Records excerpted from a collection
--- START ---
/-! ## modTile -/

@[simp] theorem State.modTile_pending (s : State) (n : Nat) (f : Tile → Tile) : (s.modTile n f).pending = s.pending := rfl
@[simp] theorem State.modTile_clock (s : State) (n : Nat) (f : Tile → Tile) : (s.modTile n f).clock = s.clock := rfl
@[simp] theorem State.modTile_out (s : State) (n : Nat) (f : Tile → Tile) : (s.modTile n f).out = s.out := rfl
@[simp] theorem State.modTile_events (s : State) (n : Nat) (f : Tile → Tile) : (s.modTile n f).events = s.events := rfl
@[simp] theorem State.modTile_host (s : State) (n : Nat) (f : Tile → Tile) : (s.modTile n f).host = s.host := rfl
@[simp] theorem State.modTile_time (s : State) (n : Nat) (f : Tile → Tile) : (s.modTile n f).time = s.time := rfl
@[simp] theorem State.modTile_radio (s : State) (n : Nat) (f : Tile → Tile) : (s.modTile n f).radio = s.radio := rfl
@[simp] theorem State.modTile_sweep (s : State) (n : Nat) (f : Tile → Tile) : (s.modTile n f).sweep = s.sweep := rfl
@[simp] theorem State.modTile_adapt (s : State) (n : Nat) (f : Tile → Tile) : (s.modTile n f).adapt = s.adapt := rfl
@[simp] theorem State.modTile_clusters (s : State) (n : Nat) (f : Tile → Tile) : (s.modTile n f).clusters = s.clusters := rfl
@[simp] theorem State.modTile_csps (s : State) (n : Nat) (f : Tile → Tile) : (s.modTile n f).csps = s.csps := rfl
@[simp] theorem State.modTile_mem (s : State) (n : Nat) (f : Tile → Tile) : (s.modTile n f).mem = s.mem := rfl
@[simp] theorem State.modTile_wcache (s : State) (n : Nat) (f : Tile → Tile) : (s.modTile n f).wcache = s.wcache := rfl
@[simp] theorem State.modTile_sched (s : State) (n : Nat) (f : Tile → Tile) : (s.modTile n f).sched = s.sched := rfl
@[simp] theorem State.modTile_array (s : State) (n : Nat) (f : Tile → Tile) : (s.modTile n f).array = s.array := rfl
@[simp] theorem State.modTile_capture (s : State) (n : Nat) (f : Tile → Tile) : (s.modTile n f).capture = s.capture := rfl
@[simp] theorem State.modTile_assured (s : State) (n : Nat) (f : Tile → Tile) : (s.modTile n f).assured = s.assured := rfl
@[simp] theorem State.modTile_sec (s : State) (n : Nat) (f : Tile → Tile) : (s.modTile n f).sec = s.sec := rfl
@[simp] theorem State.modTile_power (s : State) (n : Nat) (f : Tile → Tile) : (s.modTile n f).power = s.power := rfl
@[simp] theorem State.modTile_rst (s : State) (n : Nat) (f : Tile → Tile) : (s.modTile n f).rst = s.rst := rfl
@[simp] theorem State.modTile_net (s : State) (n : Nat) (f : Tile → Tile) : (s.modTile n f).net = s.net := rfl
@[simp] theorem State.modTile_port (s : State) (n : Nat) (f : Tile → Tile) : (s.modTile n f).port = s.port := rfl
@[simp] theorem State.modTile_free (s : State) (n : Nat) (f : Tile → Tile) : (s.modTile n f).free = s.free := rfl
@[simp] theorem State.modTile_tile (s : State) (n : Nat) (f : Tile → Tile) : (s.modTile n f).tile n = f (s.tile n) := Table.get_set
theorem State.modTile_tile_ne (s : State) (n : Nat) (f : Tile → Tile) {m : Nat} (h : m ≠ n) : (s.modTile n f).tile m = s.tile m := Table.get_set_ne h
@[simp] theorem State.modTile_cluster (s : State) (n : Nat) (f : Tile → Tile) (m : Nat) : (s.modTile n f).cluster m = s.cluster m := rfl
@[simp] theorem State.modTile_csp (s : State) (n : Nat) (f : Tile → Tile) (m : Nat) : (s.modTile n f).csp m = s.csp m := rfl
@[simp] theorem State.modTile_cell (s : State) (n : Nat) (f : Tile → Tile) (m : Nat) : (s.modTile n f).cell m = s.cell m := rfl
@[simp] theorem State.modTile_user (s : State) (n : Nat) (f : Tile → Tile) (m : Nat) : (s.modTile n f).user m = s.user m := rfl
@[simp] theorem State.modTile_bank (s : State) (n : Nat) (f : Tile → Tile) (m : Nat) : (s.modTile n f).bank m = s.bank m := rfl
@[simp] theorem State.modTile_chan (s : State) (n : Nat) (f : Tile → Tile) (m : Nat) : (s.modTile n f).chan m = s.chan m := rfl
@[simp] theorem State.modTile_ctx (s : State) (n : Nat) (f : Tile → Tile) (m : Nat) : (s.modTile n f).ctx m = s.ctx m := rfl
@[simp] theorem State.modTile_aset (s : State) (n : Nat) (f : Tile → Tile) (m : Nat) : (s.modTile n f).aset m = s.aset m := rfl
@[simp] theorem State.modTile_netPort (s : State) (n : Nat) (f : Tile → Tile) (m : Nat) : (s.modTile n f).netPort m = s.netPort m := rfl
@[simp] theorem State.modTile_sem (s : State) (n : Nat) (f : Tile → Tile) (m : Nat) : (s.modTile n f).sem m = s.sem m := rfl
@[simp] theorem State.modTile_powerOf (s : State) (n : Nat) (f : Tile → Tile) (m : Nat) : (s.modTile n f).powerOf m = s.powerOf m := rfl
--- END ---
--- START ---
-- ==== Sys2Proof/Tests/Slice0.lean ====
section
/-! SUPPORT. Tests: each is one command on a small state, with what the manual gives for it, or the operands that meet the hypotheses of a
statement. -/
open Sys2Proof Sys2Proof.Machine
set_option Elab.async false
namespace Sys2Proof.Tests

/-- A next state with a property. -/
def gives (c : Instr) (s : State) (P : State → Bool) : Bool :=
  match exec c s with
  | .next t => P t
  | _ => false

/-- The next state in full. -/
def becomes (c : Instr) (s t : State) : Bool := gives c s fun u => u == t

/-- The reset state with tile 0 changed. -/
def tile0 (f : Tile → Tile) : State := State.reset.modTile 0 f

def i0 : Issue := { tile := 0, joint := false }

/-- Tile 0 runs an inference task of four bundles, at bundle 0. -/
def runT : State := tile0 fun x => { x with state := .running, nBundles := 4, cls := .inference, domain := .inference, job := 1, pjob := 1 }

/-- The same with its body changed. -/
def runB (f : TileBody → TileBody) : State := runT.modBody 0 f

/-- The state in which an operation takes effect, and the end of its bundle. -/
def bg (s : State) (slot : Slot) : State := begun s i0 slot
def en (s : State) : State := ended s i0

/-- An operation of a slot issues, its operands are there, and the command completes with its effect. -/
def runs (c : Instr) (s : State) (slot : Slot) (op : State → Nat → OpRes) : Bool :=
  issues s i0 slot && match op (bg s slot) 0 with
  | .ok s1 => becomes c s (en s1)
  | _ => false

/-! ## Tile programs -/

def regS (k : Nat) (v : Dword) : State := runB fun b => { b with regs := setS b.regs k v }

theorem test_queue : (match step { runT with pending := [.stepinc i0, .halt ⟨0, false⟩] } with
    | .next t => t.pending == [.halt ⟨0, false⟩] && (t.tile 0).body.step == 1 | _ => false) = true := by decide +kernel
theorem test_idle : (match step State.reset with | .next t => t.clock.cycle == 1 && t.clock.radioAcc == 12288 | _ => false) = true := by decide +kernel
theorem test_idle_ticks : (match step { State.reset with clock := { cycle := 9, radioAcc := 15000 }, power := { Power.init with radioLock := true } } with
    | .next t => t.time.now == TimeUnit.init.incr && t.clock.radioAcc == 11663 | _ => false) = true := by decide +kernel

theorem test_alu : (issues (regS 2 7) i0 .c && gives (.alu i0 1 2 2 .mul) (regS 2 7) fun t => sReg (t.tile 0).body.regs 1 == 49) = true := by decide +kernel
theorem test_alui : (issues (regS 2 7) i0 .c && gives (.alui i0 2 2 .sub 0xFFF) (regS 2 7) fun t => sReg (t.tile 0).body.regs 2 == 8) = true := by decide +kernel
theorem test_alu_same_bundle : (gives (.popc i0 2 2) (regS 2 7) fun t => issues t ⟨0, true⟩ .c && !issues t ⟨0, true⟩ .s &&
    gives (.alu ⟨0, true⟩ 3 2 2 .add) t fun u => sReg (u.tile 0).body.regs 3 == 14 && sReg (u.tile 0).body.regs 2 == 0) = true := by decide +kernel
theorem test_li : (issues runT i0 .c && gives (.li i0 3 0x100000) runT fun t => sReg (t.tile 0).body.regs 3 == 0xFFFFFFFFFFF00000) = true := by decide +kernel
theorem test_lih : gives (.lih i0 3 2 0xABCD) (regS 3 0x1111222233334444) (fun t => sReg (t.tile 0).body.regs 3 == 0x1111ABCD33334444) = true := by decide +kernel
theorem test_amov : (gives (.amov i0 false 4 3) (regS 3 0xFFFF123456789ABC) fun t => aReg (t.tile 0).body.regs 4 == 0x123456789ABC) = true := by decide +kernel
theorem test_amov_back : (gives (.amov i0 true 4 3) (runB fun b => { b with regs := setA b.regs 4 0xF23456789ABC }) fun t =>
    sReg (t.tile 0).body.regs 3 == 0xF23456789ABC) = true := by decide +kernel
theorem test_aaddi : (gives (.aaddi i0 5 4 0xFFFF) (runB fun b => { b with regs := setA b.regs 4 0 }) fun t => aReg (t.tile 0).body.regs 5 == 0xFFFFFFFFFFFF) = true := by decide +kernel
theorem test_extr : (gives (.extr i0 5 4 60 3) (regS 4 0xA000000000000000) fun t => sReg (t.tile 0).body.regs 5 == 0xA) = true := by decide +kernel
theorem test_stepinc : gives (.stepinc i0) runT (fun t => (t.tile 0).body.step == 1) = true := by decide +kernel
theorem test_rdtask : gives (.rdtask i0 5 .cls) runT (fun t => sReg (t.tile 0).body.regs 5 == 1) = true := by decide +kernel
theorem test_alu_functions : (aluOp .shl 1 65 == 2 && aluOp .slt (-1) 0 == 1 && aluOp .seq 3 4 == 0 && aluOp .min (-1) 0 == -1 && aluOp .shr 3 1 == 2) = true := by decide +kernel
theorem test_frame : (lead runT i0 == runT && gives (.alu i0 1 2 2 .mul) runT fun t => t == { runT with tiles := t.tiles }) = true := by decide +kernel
--- END ---
WHAT THIS TASK INVOLVES: Starting at the line that has "## modTile -/" in the records above, restate word for word every line until the one that has "s.out := rfl", and include that one as well.

TASK SOLUTION:
/-! ## modTile -/

@[simp] theorem State.modTile_pending (s : State) (n : Nat) (f : Tile → Tile) : (s.modTile n f).pending = s.pending := rfl
@[simp] theorem State.modTile_clock (s : State) (n : Nat) (f : Tile → Tile) : (s.modTile n f).clock = s.clock := rfl
@[simp] theorem State.modTile_out (s : State) (n : Nat) (f : Tile → Tile) : (s.modTile n f).out = s.out := rfl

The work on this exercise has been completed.